Note that I simply duplicated the last slot. Adding a new slot is as simple as this. In every slot you can define the desired angle for every joint you wish to control. If a joint is not mentioned in a slot, then that joint is not moved.

In the gym Get_Up.py, it currently optimizes 20 joints (from joint 2 to joint 21). This means that if a certain joint is not specified in the XML, it is assumed to be zero (which is different from not moving!). To optimize only the joints that are present in the XML you would have to modify Get_Up.py. If you prefer not to modify Get_Up.py, you can manually specify every joint in every slot of the XML file.

Regarding the delta, Get_Up.py is already optimizing it! Every time the step function is called, it corresponds to a single slot, for which the new delta is assigned here:

def step(self, action):
        #action: 1 delta + 10 joints
        r = self.player.world.robot
        action = Get_Up.scale_action(action)

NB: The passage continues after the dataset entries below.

-- ==== Sys2Proof/Safety.lean ====
section
/-! DEFINITION. What counts as a safe run of the SW-18: the laws of the device that the manual states, as predicates of a
state (each is an invariant of `step`), and the words in which the statements speak of a request that its owner takes. -/

namespace Sys2Proof.Machine

/-! ### Requests -/

/-- The state in which the owner takes a request: time has passed and the port has made step 1 of R180. -/
def State.taken (h : Head) (s : State) : State := (s.elapse h.after).receive h

/-- A request comes to its owner: its frame is not one marked at a joint restart (R188), and its kind passes the state gate
(R180). -/
def State.passes (h : Head) (kind : Nat) (s : State) : Prop :=
  (s.link h.link).discard = false ∧ gatePasses kind ((s.taken h).link h.link).state = true

/-- The state with an answer to a request in the requesting link's buffer (R177). -/
def State.answered (h : Head) (kind : Nat) (code : Code) (data : List Byte) (s : State) : State :=
  s.putAnswer h.link (BitVec.ofNat 8 kind) h.tag { code := code, data := data }

/-- The answer that a request's sender finds (R177). -/
def State.answerIs (h : Head) (kind : Nat) (code : Code) (s : State) : Prop :=
  (s.link h.link).answer = { kind := BitVec.ofNat 8 kind, tag := h.tag, code := code }

/-- Two states agree on the blocks that only the wheels and the converter move, on the settings, and on the model's own
fields. -/
def State.sensesAs (s t : State) : Prop :=
  t.clock = s.clock ∧ t.periods = s.periods ∧ t.travel = s.travel ∧ t.scan = s.scan ∧ t.settings = s.settings ∧
    t.freeCount = s.freeCount ∧ t.pending = s.pending

/-- The code of an enumeration's value: its place in the list that its rule gives, from 0 (R178). -/
def codeIn {α : Type} [DecidableEq α] (list : List α) (x : α) : List Byte := [BitVec.ofNat 8 (list.idxOf x)]

/-- The code of such a value or of none, which is all bits set (R178). -/
def codeOrNone {α : Type} [DecidableEq α] (list : List α) : Option α → List Byte
  | none => [0xFF]
  | some x => codeIn list x

/-! ### What one change brings with it -/

/-- Two tables hold an entry alike, but for its count of engagements, which follows the binding source (R58). -/
def CeilingTable.sameEntry (t u : CeilingTable) (src : Source) : Prop :=
  (t.entry src).active = (u.entry src).active ∧ (t.entry src).cap = (u.entry src).cap ∧
    (t.entry src).since = (u.entry src).since

/-- Two event sets hold a kind alike (R195). -/
def EventSet.sameKind (t u : EventSet) (k : EventKind) : Prop :=
  t.pending.getLsbD k.index = u.pending.getLsbD k.index ∧ t.counts[k.index] = u.counts[k.index]

/-- A kind is pending in both links' event sets (R195). -/
def State.told (k : EventKind) (t : State) : Prop := ∀ l : Link, (t.notices.events l).pending.getLsbD k.index = true

/-- A kind has been posted once to both links from `u` to `t` (R195). -/
def State.postedOnce (k : EventKind) (u t : State) : Prop := ∀ l : Link,
  (t.notices.events l).pending.getLsbD k.index = true ∧
    (t.notices.events l).counts[k.index] = min 15 ((u.notices.events l).counts[k.index] + 1)

/-- What one change of the Ceiling Table reports, from `u` to `t` (R58, R59): nothing while the binding source of the report
direction stands; a new one has CEILING_BINDING posted to both links, one engagement more and the time as last change, and
counts an urgent stop where urgent comes to apply with the speed reference above 0. -/
def State.CeilingReports (u t : State) : Prop :=
  let was := u.ceiling.reported
  let is := t.ceiling.reported
  let engaged := fun (x : State) (src : Source) => (x.ceiling.entry src).engagements
  let stops := fun (x : State) => x.bank.tallies[Tally.index .urgentStops]
  let urgent := fun (src : Source) => src = .driveLoss ∨ src = .driveFault
  (is = was → t.ceiling.lastChange = u.ceiling.lastChange ∧ (∀ src, engaged t src = engaged u src) ∧
    t.notices = u.notices ∧ stops t = stops u) ∧
  (is ≠ was → t.ceiling.lastChange = u.now ∧ engaged t is = min 65535 (engaged u is + 1) ∧
    (∀ src, src ≠ is → engaged t src = engaged u src) ∧ u.postedOnce .ceilingBinding t ∧
    (urgent is → ¬urgent was → 0 < u.gov.vRef → stops t = min 65535 (stops u + 1)) ∧
    (¬urgent is ∨ urgent was ∨ u.gov.vRef = 0 → stops t = stops u))
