-- ==== Sys2Proof/Certificates/Slice0/Obligations.lean ====
section
/-! DEFINITION. The statements about the SW-18, for the provers. -/

open Sys2Proof Sys2Proof.Machine

/-! ### The queue and the frames -/

/-- One step takes the command at the front of the queue and is `exec` of it on the state with the queue's rest
(95_what_each_step_holds.md: each step is whole and indivisible). On an empty queue the block idles: the model's choice, entry
2 of the assumption log. -/
def Obligations.StepTakesFront : Prop :=
  ∀ (s : State),
    (∀ (c : Instr) (rest : List Instr), s.pending = c :: rest → step s = exec c { s with pending := rest }) ∧
    (s.pending = [] → step s = .next s)

/-- R174, R175, R178, R179: the sixteen bytes that a well-formed request is sent as read back as that request, with every
operand, whatever bytes follow the sixteenth. -/
def Obligations.RequestFramesReadBack : Prop :=
  ∀ (i : Instr) (h : Head) (kind : Nat) (params bytes extra : List Byte),
    i.wellFormed = true → requestParts i = some (h, kind, params) → frameOf i = some bytes →
      bytes.length = 16 ∧ readFrame h.after h.link (bytes ++ extra) = i

/-- R175, R176: a frame released before its sixteenth byte is a short frame; a complete frame whose byte 15 differs from the
CRC-8 of bytes 0 to 14 is a CRC failure with its bytes 0 and 1. -/
def Obligations.BadFramesTold : Prop :=
  ∀ (after : Nat) (l : Link) (bytes : List Byte),
    (bytes.length < 16 → readFrame after l bytes = .shortFrame after l) ∧
    (∀ (b : Vector Byte 16) (extra : List Byte), crc8 (b.toList.take 15) ≠ b[15] →
      readFrame after l (b.toList ++ extra) = .crcFailure after l b[0] b[1])

/-- R176: a change of any one byte of bytes 0 to 14 changes the CRC-8, so that no frame with one byte wrong is taken. -/
def Obligations.OneByteErrorsCaught : Prop :=
  ∀ (before after : List Byte) (b c : Byte), b ≠ c → crc8 (before ++ b :: after) ≠ crc8 (before ++ c :: after)

/-- R174 to R176, R190, R196: at the assertion of chip select the answer frame takes the answer buffer, the summary flags of
the moment, and the CRC-8, and the port is selected; a frame marked at a joint restart that was never released loses its mark,
which is the model's choice (entry 10). Nothing else changes, in the link's record or beyond it, but the passing of time. -/
def Obligations.AnswerFrameFormed : Prop :=
  ∀ (after : Nat) (l : Link) (s : State), ∃ t : State, exec (.chipSelectAssert after l) s = .next t ∧
    (let f := (t.link l).outFrame
     let a := (s.link l).answer
     let e := s.notices.events l
     f[0] = a.kind ∧ f[1] = a.tag ∧ f[2] = a.code.byte ∧ (f.toList.drop 3).take 11 = a.data.toList ∧
     f[15] = crc8 (f.toList.take 15) ∧
     (f[14].getLsbD 0 = true ↔ ∃ k : Fin 16, e.pending.getLsbD k = true ∧ e.mask.getLsbD k = true) ∧
     (f[14].getLsbD 1 = true ↔ ∃ x ∈ s.notices.alarms, x.present = true) ∧
     (f[14].getLsbD 2 = true ↔ ∃ g, s.unit.staging = some g ∧ g.holder = l) ∧
     (f[14].getLsbD 3 = true ↔ s.links.window.isSome = true) ∧
     (f[14] >>> 4).toNat =
       (match (s.link l).state with | .waiting => 0 | .live => 1 | .lost => 2 | .returned => 3) ∧
     t.link l = { s.link l with selected := true, discard := false, outFrame := f }) ∧
    t.link l.other = s.link l.other ∧ t.links.window = s.links.window ∧ t = { s.elapse after with links := t.links }

/-- R175, R176, R188: a short frame is counted in the link's short frame count, a CRC failure in its CRC failure count, and
each as a bad frame of the link; the answer buffer takes BADFRAME with the received bytes 0 and 1 and data 0 at a CRC failure,
and stands at a short frame. Nothing else changes. One marked at a joint restart is discarded without being counted. -/
def Obligations.BadFramesCounted : Prop :=
  ∀ (after : Nat) (l : Link) (kind tag : Byte) (s : State),
    (let u := s.elapse after
     let x := s.link l
     let counts := fun (c : Instr) (y : LinkRec) => ∃ t : State, exec c s = .next t ∧ t.link l.other = s.link l.other ∧
       (x.discard = false → t.link l = y ∧ t = { u.bump (.badFrames l) with links := t.links }) ∧
       (x.discard = true → t.link l = { x with selected := false, discard := false } ∧ t = { u with links := t.links })
     counts (.shortFrame after l) { x with short := x.short + 1, selected := false } ∧
     counts (.crcFailure after l kind tag) { x with
       crcFail := x.crcFail + 1, selected := false, answer := ⟨kind, tag, .badFrame, Vector.replicate 11 0⟩ })

/-! ### The gate and the links -/

/-- R180, R188: in LOST every request of a known kind is answered STATE, and in RETURNED every one but NULL, the read
requests, CLEAR_ALARM, ACK_EVENTS, SET_EVENT_MASK, RESUME and RESTART; a request answered at the gate is not executed. A frame
marked at a joint restart is discarded without being counted, refreshed or answered. -/
def Obligations.GateHoldsBack : Prop :=
  ∀ (i : Instr) (h : Head) (kind : Nat) (params : List Byte) (s : State),
    requestParts i = some (h, kind, params) →
    (kind ≤ 36 → (s.link h.link).discard = false →
      (((s.taken h).link h.link).state = .lost ∨
        (((s.taken h).link h.link).state = .returned ∧
          kind ∉ [0, 1, 2, 3, 4, 5, 6, 28, 30, 34, 29, 31, 32, 35, 36])) →
      exec i s = .next ((s.taken h).answered h kind .state [])) ∧
    ((s.link h.link).discard = true →
      ∃ t : State, exec i s = .next t ∧ t = { s.elapse h.after with links := t.links } ∧
        t.link h.link = { s.link h.link with selected := false, discard := false } ∧
        t.link h.link.other = s.link h.link.other)

/-- R180: a kind above 36 is answered UNKNOWN in every link state, and READ_STATUS with a selector above 7 is answered UNKNOWN
by the port once it has passed the gate; the request changes nothing else. -/
def Obligations.UnknownRequestAnswered : Prop :=
  ∀ (h : Head) (s : State), (s.link h.link).discard = false →
    (∀ n : Fin 219, exec (.unknownRequestKind h (.kind n)) s =
      .next ((s.taken h).answered h (37 + n.val) .unknown [])) ∧
    (∀ n : Fin 248,
      ((s.taken h).link h.link).state = .live ∨ ((s.taken h).link h.link).state = .returned →
      exec (.unknownRequestKind h (.selector n)) s = .next ((s.taken h).answered h 1 .unknown []))

/-- R177, R183, R184, R55, R58, R59: NULL carries the liveness count alone. It is counted as accepted; with a count that
differs from the last it restarts the deadline timer and moves WAITING and LIVE to LIVE, LOST and RETURNED to RETURNED; with
the same count state and timer stand; the count is kept; and the answer is DONE in LIVE and RETURNED. A link that becomes LIVE
has its loss entry deactivated, with what that change reports; otherwise nothing beyond the link changes. -/
def Obligations.NullRefreshes : Prop :=
  ∀ (h : Head) (s : State), (s.link h.link).discard = false →
    ∃ t : State, exec (.null h) s = .next t ∧
      (let x := s.link h.link
       let y := t.link h.link
       let u := { s.elapse h.after with links := t.links }
       y = { x with
         accepted := x.accepted + 1, lastCount := some h.live, selected := false, state := y.state, timer := y.timer
         answer := y.answer } ∧
       (x.lastCount = some h.live → y.state = x.state ∧ y.timer = x.timer) ∧
       (x.lastCount ≠ some h.live →
         y.timer = some (later t.now x.deadline) ∧
         (x.state = .waiting ∨ x.state = .live → y.state = .live) ∧
         (x.state = .lost ∨ x.state = .returned → y.state = .returned)) ∧
       (y.state = .live ∨ y.state = .returned → t.answerIs h 0 .done) ∧
       (y.state = .lost → t.answerIs h 0 .state) ∧
       (y.state = .live → x.state ≠ .live →
         (t.ceiling.entry (lossEntry h.link)).active = false ∧
         (t.ceiling.entry (lossEntry h.link)).cap = (s.ceiling.entry (lossEntry h.link)).cap ∧
         (t.ceiling.entry (lossEntry h.link)).since = (s.ceiling.entry (lossEntry h.link)).since ∧
         (∀ src, src ≠ lossEntry h.link → t.ceiling.sameEntry s.ceiling src) ∧
         t.ceiling.reportDir = s.ceiling.reportDir ∧ State.CeilingReports u t ∧ t.notices.alarms = s.notices.alarms ∧
         (∀ (l : Link) (k : EventKind), k ≠ .ceilingBinding →
           (t.notices.events l).sameKind (s.notices.events l) k) ∧
         (∀ l : Link, (t.notices.events l).mask = (s.notices.events l).mask) ∧
         (∀ z : Tally, z ≠ .urgentStops → t.bank.tallies[z.index] = s.bank.tallies[z.index]) ∧
         t = { u with
               ceiling := t.ceiling, notices := t.notices, bank := { u.bank with tallies := t.bank.tallies } }) ∧
       (y.state ≠ .live ∨ x.state = .live → t = u)) ∧
      t.link h.link.other = s.link h.link.other ∧ t.links.window = s.links.window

        delta, indices, angles = self.original_slots[self.current_slot]
        angles = Get_Up.get_22_angles(angles, indices)

        angles[2:] += action[1:] # exclude head
        new_delta = max((delta + action[0])//20*20, 20)      <-------------------------------------------

To better understand the code above, I need to explain how the action vector is organized. The action is composed of 11 values, which corresponds to 1 new delta (which is added to the default delta) and 10 joint values. There are only 10 joint values because the Get Up behavior is symmetric, so to obtain the full 20 joints, we simply expand the symmetric joints as seen in the scale_action function:

    @staticmethod
    def scale_action(action : np.ndarray):
        new_action = np.zeros(len(action)*2-1,action.dtype) 
        new_action[0]  = action[0] * 10
        new_action[1:] = np.repeat(action[1:] * 3,2) # expand symmetrical actions

        return new_action

In the above function we scale actions, multiplying the delta by 10(ms), and the actions by 3. Additionally, we repeat every action twice to control 20 joints, so that the returned new_action has 21 elements.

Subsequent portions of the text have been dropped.